A Vodka Espresso is alcohol (vodka), sugar, espresso (coffee), and water (from the melting of the ice, while shaking).

Coffee Liqueur is alcohol, sugar, coffee, water.

This cocktail as liqueur concept can go further:

Limoncello and Lemon Martinis.

Rum Shrub (lime) and Daiquiris.

Ratafia and Raspberry Martinis.

I am sure there are more instances of such drinks.

Thoughts?

Cheers!

George

I suspect that at one time the difference between making liqueurs and making short drinks wasn't so big, and that's why you can still see the effect one had on the other in a bunch of drinks.

One subset of short drinks seems to be based on making "liqueurs" fresh because one of the ingredients isn't shelf-stable, like in cocktails using cream (which comes out of emulsion) or eggs.

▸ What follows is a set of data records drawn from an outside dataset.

theorem takeUp_wf (i : Nat) (s : State) (hw : tabWf memDefault s.mem = true) : tabWf memDefault (takeUp i s).mem = true := by
  unfold takeUp
  simp only [↓onTracks_mem, ↓setEntry_mem, wmDiscard_wf, evalEntry_wf, apply_ite State.mem, apply_ite (tabWf memDefault), ite_self, hw]

theorem execWaymarkTakeup_wf (i : Fin 4096) (s : State) (hw : tabWf memDefault s.mem = true) : tabWf memDefault (stateOr (execWaymarkTakeup i s) s).mem = true := by
  unfold execWaymarkTakeup
  simp only [takeUp_wf, stateOr_next, hw]

theorem execTrackFreshExpiry_wf (n : Fin 16) (s : State) (hw : tabWf memDefault s.mem = true) : tabWf memDefault (stateOr (execTrackFreshExpiry n s) s).mem = true := by
  unfold execTrackFreshExpiry
  simp only [reviewTrack_wf, apply_ite State.mem, apply_ite (tabWf memDefault), ite_self, stateOr_next, hw]

theorem execTrackCoastExpiry_wf (n : Fin 16) (s : State) (hw : tabWf memDefault s.mem = true) : tabWf memDefault (stateOr (execTrackCoastExpiry n s) s).mem = true := by
  unfold execTrackCoastExpiry
  simp only [reviewTrack_wf, apply_ite State.mem, apply_ite (tabWf memDefault), ite_self, stateOr_next, hw]

theorem execActNotice_wf (s : State) (hw : tabWf memDefault s.mem = true) : tabWf memDefault (stateOr (execActNotice s) s).mem = true := by
  unfold execActNotice
  simp +contextual only [fire_wf, ↓postPm_mem, stateOr_next, implies_true, hw]

theorem execTrackRelease_wf (m : Master) (n : Fin 16) (v : Word) (s : State) (hw : tabWf memDefault s.mem = true) : tabWf memDefault (stateOr (execTrackRelease m n v s) s).mem = true := by
  unfold execTrackRelease
  simp +contextual only [guardWrite_wf, writeTkCtl_wf, stateOr_next, implies_true, hw]

theorem copiesOut_wf (s : State) (hw : tabWf memDefault s.mem = true) : tabWf memDefault (copiesOut s).mem = true := by
  unfold copiesOut
  simp +contextual only [copyOut_wf, implies_true, foldl_wf, hw]

theorem execTrackSourceInvalid_wf (n : Fin 16) (s : State) (hw : tabWf memDefault s.mem = true) : tabWf memDefault (stateOr (execTrackSourceInvalid n s) s).mem = true := by
  unfold execTrackSourceInvalid
  simp only [reviewTrack_wf, apply_ite State.mem, apply_ite (tabWf memDefault), ite_self, stateOr_next, hw]

theorem execActBus_wf (s : State) (hw : tabWf memDefault s.mem = true) : tabWf memDefault (stateOr (execActBus s) s).mem = true := by
  unfold execActBus
  simp +contextual only [fire_wf, ↓requestObj_mem, stateOr_next, implies_true, hw]

theorem execInputSeal_wf (s : State) (hw : tabWf memDefault s.mem = true) : tabWf memDefault (stateOr (execInputSeal s) s).mem = true := by
  unfold execInputSeal
  simp only [endSeal_wf, stateOr_next, hw]

theorem sealInput_wf (s : State) (hw : tabWf memDefault s.mem = true) : tabWf memDefault (sealInput s).mem = true := by
  unfold sealInput
  grind [pinsToImage_wf, unitRecords_wf, startSeal_wf, endSeal_wf, stateOr, Clock.state, fresh, foldl_mem, foldl_wf]

theorem swapImages_wf (isBoundary : Bool) (s : State) (hw : tabWf memDefault s.mem = true) : tabWf memDefault (swapImages isBoundary s).mem = true := by
  unfold swapImages
  simp only [sealInput_wf, ↓cycleTx_mem, ↓gwBoundary_mem, ↓mappedOutputs_mem, swapOutput_wf, hw]

theorem applyService_wf (s : State) (hw : tabWf memDefault s.mem = true) : tabWf memDefault (applyService s).mem = true := by
  unfold applyService
  simp only [↓setF_mem, ↓reviewClaim_mem, reviewFiring_wf, ↓safePins_mem, apply_ite State.mem, apply_ite (tabWf memDefault), ite_self, hw]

Another subset of cocktails seem to be based on creating liqueurs and aromatic concoctions at the bar that due to competing companies, customs laws, different locations, etc. would have been a pain in the neck to simply bottle at the source and market back when the world was less globalized. It was only at the bar that you could easily take an aged rye whiskey from Pennsylvania, an aromatized wine from Italy, and a patent medicine, from three protective independent producers in three different areas, and combine them together into a drink.

Edited by mbanu (log)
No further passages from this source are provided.